1. Fear of the consequences of government intervention.
Despite their effectiveness in using fear to control our response to Covid, the same approach hasn’t worked for the Government in its attempts to control the housing market, which is why I’ve listed it first. Decades of history teach us that government and Reserve Bank policies may unsettle people enough to move the needle for a few short weeks or months – but that, ultimately, they will make no appreciable difference to the trajectory of the market in the medium and long-term. We’re witnessing this, right now, in the wake of a suite of changes which were claimed would slow house price growth to near-zero – at a time when house price growth has rarely ever been higher.
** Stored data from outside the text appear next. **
/-- R162: behind the READY gate nothing hidden is read, as with READY = 0 the gate raises StateError. -/
theorem SameToHost.requireReady {s t : State} (h : SameToHost s t) (f : State → State) :
    SameToHost (requireReady s (f s)) (requireReady t (f t)) := by
  cases hr : s.status.ready with
  | true =>
    obtain rfl := h.eq_of_ready hr
    exact SameToHost.refl _
  | false =>
    rw [requireReady_of_not_ready hr, requireReady_of_not_ready (h.status ▸ hr)]
    exact h.raise .state

/-- A command keeps two states alike. -/
theorem SameToHost.exec {s t : State} (h : SameToHost s t) (i : Instr) : SameOutcome (exec i s) (exec i t) := by
  cases i with
  | nop => exact SameOutcome.next h
  | clrerr => exact SameOutcome.next { h with status := congrArg Status.cleared h.status }
  | configure =>
    have hstaged := h.staged
    cases hv : s.staged.valid with
    | true =>
      rw [exec_configure_valid hv, exec_configure_valid (hstaged ▸ hv)]
      exact SameOutcome.next h.latch
    | false =>
      rw [exec_configure_invalid hv, exec_configure_invalid (hstaged ▸ hv)]
      exact SameOutcome.next (h.raise .cfg)
  | start => exact SameOutcome.next (h.requireReady fun s => { s with acc := s.act.init })
  | final => exact SameOutcome.next (h.requireReady fun s => { s with result := finalize s.act s.acc })
  | rdtab b => exact SameOutcome.next (h.requireReady fun s => { s with result := tableAt s.table b })
  | feed n =>
    by_cases hn : n.toNat ≤ 8
    · rw [exec_feed_legal hn, exec_feed_legal hn]
      exact SameOutcome.next
        (h.requireReady fun s => { s with acc := feedLanes s.act s.table s.din n.toNat s.acc })
    · rw [exec_feed_illegal (by omega), exec_feed_illegal (by omega)]
      exact SameOutcome.next (h.raise .cmd)
  | reflect n =>
    by_cases hn : 1 ≤ n.toNat ∧ n.toNat ≤ 64
    · rw [exec_reflect_legal hn.1 hn.2, exec_reflect_legal hn.1 hn.2, h.din]
      exact SameOutcome.next { h with result := rfl, din := rfl }
    · rw [exec_reflect_illegal (by omega), exec_reflect_illegal (by omega)]
      exact SameOutcome.next (h.raise .cmd)

/-- A value written to CMD keeps two states alike. -/
theorem SameToHost.issueCommand {s t : State} (h : SameToHost s t) (v : Word) :
    SameOutcome (issueCommand v s) (issueCommand v t) := by
  cases hd : decode v with
  | ok i =>
    rw [issueCommand_ok hd, issueCommand_ok hd]
    exact h.exec i
  | error e =>
    rw [issueCommand_error hd, issueCommand_error hd]
    exact SameOutcome.next (h.raise .cmd)

/-- A legal write keeps two states alike. -/
theorem SameToHost.performWrite {s t : State} (h : SameToHost s t) (off : Byte) (n : Nat) (v : Word) :
    SameOutcome (performWrite off n v s) (performWrite off n v t) := by
  cases hr : regAt off with
  | none => simpa only [Machine.performWrite, hr] using SameOutcome.next h
  | some r =>
    by_cases hc : r = .cmd
    · subst hc
      rw [performWrite_cmd hr, performWrite_cmd hr]
      exact h.issueCommand _
    · rw [performWrite_store hr hc, performWrite_store hr hc, h.readReg r]
      exact SameOutcome.next (h.writeReg r _)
Ashley Church: “Don’t let the fearmongers steal your future.” Photo / Ted Baghurst
2. Fear of missing out.
The fear of missing out on a property is a far more pervasive influencer of the property market than government policy. That’s not my opinion – it’s the verdict of the market, itself, which over the past 50-plus years has seen repeated cyclic booms leading to ever-increasing house prices. The fear of missing out, coupled with the expectation of capital gain, are the two fundamental drivers of the New Zealand housing market.
3. Fear of a market crash.
Of the three fears listed, this is the most destructive. I could fill volumes with the stories of people who held off buying property because they heard or read that the market was “about to crash”. Despite the occasional claim that I have some sort of vested interest in “talking up the market”, the exact opposite is true. I have taken my own advice over the decades and have put myself in a position where I will be very comfortable for the rest of my life – and it saddens me to see so many young people missing out on being in the same position simply because they have heeded the advice of those who peddle fear.
Like Covid, the property market comes with risks that we should be aware of and should mitigate against. But there’s a big difference between acting with caution and being too scared to live.
Don’t let the fearmongers steal your future.